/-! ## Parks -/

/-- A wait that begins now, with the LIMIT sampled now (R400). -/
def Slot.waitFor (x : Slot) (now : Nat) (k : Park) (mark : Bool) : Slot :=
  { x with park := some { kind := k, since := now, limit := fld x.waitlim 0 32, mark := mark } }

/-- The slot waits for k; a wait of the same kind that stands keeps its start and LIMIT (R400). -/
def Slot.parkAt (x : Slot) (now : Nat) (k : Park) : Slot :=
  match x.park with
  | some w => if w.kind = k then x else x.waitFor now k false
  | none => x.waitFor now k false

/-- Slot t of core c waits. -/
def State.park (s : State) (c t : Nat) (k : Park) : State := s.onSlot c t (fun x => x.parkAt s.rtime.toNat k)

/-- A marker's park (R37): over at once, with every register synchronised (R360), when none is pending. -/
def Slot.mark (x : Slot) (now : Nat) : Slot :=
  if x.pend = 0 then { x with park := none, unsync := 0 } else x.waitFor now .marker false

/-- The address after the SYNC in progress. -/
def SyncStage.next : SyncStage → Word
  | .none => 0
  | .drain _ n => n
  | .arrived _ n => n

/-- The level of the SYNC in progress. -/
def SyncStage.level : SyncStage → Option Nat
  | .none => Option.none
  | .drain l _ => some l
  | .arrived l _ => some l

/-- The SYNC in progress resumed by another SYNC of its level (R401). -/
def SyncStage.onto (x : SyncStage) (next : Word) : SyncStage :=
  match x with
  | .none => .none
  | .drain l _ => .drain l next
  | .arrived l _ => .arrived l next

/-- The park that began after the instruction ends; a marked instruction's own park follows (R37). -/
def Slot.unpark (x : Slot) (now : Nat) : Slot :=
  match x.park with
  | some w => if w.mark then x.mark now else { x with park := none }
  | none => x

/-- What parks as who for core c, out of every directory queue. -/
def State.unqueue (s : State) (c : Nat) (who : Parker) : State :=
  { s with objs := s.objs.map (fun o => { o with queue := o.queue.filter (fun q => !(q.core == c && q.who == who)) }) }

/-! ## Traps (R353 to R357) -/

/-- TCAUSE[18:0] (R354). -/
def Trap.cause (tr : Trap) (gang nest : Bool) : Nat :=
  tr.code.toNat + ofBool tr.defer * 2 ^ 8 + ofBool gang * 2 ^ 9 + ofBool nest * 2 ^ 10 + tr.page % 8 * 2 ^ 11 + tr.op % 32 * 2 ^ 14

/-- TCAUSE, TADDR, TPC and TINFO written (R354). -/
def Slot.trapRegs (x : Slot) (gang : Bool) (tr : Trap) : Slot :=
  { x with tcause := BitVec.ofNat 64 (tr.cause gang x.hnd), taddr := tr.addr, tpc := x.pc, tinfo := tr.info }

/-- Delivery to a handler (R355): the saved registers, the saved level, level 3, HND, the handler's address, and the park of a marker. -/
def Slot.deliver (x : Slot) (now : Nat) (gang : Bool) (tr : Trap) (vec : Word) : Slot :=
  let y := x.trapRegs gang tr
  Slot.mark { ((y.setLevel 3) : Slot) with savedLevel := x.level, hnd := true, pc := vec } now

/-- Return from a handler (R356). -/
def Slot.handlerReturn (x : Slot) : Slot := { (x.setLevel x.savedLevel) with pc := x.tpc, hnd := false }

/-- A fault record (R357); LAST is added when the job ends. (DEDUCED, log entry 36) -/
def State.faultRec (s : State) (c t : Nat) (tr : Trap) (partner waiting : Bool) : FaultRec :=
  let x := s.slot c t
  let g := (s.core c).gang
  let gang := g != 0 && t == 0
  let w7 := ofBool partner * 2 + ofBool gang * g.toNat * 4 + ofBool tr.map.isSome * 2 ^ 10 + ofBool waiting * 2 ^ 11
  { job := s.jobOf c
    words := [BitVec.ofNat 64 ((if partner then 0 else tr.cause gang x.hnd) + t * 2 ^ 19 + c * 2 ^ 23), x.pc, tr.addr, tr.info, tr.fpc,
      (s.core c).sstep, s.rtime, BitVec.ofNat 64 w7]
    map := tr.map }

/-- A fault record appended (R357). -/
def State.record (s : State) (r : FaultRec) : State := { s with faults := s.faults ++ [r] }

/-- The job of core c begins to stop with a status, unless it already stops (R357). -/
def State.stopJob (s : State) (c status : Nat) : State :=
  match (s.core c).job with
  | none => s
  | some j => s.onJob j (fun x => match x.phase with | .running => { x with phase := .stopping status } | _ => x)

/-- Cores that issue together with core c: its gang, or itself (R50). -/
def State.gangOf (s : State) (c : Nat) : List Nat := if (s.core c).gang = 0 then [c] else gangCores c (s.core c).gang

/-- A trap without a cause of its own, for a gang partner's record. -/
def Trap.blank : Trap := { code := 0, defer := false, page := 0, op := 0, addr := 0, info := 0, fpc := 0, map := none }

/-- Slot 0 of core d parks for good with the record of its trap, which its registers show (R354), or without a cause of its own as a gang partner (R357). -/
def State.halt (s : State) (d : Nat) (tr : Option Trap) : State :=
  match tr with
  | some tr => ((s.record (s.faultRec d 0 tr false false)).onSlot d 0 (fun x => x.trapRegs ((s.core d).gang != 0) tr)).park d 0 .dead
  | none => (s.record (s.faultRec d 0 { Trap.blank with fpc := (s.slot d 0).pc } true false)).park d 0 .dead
________________________
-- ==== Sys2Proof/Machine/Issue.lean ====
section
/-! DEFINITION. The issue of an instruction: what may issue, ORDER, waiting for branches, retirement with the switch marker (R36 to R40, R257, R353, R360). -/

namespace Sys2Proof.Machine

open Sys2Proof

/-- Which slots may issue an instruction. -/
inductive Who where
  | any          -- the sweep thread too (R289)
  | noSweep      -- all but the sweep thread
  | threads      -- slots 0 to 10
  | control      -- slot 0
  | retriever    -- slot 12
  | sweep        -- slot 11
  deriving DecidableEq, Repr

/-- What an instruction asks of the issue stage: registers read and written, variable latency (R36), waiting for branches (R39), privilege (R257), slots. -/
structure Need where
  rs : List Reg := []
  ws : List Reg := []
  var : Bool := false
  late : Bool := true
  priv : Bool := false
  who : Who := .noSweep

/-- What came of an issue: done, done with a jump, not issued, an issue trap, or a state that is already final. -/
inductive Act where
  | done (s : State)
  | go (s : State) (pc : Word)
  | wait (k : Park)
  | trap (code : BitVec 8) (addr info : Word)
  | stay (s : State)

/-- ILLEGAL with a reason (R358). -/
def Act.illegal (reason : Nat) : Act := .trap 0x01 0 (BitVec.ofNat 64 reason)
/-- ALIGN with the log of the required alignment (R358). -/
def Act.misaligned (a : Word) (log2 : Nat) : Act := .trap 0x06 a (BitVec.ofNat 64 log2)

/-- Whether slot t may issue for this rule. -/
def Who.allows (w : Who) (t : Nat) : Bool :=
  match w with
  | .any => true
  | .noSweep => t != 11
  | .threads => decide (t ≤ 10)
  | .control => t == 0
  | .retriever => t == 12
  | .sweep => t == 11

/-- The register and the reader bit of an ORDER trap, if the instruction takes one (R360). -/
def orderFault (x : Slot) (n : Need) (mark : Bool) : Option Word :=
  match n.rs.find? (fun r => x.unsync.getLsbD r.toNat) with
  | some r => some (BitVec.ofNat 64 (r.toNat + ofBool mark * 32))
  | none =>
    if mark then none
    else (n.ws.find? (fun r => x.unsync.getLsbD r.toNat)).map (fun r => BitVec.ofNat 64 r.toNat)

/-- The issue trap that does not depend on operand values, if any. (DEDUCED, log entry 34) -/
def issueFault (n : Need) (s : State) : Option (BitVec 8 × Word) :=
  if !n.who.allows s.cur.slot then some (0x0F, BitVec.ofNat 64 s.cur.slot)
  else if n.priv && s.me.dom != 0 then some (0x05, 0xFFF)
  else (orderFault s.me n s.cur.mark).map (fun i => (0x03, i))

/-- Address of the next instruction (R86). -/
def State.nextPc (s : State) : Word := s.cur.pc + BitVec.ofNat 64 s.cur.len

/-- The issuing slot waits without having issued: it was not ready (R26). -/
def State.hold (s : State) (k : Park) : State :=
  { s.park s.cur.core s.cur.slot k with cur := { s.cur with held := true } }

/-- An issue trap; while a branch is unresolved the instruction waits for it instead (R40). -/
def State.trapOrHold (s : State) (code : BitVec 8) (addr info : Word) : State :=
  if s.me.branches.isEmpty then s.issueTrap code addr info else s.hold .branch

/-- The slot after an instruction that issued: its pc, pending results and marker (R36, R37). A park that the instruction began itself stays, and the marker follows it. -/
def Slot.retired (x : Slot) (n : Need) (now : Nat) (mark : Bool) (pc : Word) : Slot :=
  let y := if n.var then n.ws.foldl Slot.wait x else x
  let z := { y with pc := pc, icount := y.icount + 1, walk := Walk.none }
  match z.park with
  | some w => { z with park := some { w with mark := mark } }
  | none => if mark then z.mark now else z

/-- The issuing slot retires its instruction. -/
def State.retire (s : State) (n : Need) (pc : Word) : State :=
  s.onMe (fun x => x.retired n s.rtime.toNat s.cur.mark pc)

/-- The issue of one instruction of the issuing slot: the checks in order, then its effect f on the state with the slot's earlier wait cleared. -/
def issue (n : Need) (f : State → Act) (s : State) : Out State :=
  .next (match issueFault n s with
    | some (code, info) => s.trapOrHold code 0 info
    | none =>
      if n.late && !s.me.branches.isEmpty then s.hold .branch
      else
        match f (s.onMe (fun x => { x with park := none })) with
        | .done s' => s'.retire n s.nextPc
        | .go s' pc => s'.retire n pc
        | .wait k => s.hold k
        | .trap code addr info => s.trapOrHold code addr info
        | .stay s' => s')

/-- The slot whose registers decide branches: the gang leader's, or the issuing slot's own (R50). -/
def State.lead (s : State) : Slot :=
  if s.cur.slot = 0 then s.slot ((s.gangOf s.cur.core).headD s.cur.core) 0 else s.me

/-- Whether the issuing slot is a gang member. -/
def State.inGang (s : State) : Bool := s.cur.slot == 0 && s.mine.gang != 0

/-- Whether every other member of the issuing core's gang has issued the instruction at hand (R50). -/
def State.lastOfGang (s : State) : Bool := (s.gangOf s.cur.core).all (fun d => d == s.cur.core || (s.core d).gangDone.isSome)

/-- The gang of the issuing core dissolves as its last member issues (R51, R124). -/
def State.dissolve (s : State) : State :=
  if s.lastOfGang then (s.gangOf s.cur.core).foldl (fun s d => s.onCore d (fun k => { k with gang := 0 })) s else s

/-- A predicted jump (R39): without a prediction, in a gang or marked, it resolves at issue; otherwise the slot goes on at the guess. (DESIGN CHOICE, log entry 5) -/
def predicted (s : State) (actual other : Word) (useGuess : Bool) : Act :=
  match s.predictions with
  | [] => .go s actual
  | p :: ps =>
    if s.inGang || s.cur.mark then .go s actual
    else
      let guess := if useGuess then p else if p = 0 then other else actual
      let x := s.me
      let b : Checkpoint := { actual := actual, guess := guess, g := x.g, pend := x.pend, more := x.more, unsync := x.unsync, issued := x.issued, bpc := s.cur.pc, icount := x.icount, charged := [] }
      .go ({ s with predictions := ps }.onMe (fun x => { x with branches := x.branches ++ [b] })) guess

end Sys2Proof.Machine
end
________________________
- WORK REQUEST -
Given the records above, reproduce precisely and only the lines between the line holding "var : Bool := false" and the line holding "alignment (R358). -/", inclusive.

- ANSWER BOX -
  var : Bool := false
  late : Bool := true
  priv : Bool := false
  who : Who := .noSweep

/-- What came of an issue: done, done with a jump, not issued, an issue trap, or a state that is already final. -/
inductive Act where
  | done (s : State)
  | go (s : State) (pc : Word)
  | wait (k : Park)
  | trap (code : BitVec 8) (addr info : Word)
  | stay (s : State)

/-- ILLEGAL with a reason (R358). -/
def Act.illegal (reason : Nat) : Act := .trap 0x01 0 (BitVec.ofNat 64 reason)
/-- ALIGN with the log of the required alignment (R358). -/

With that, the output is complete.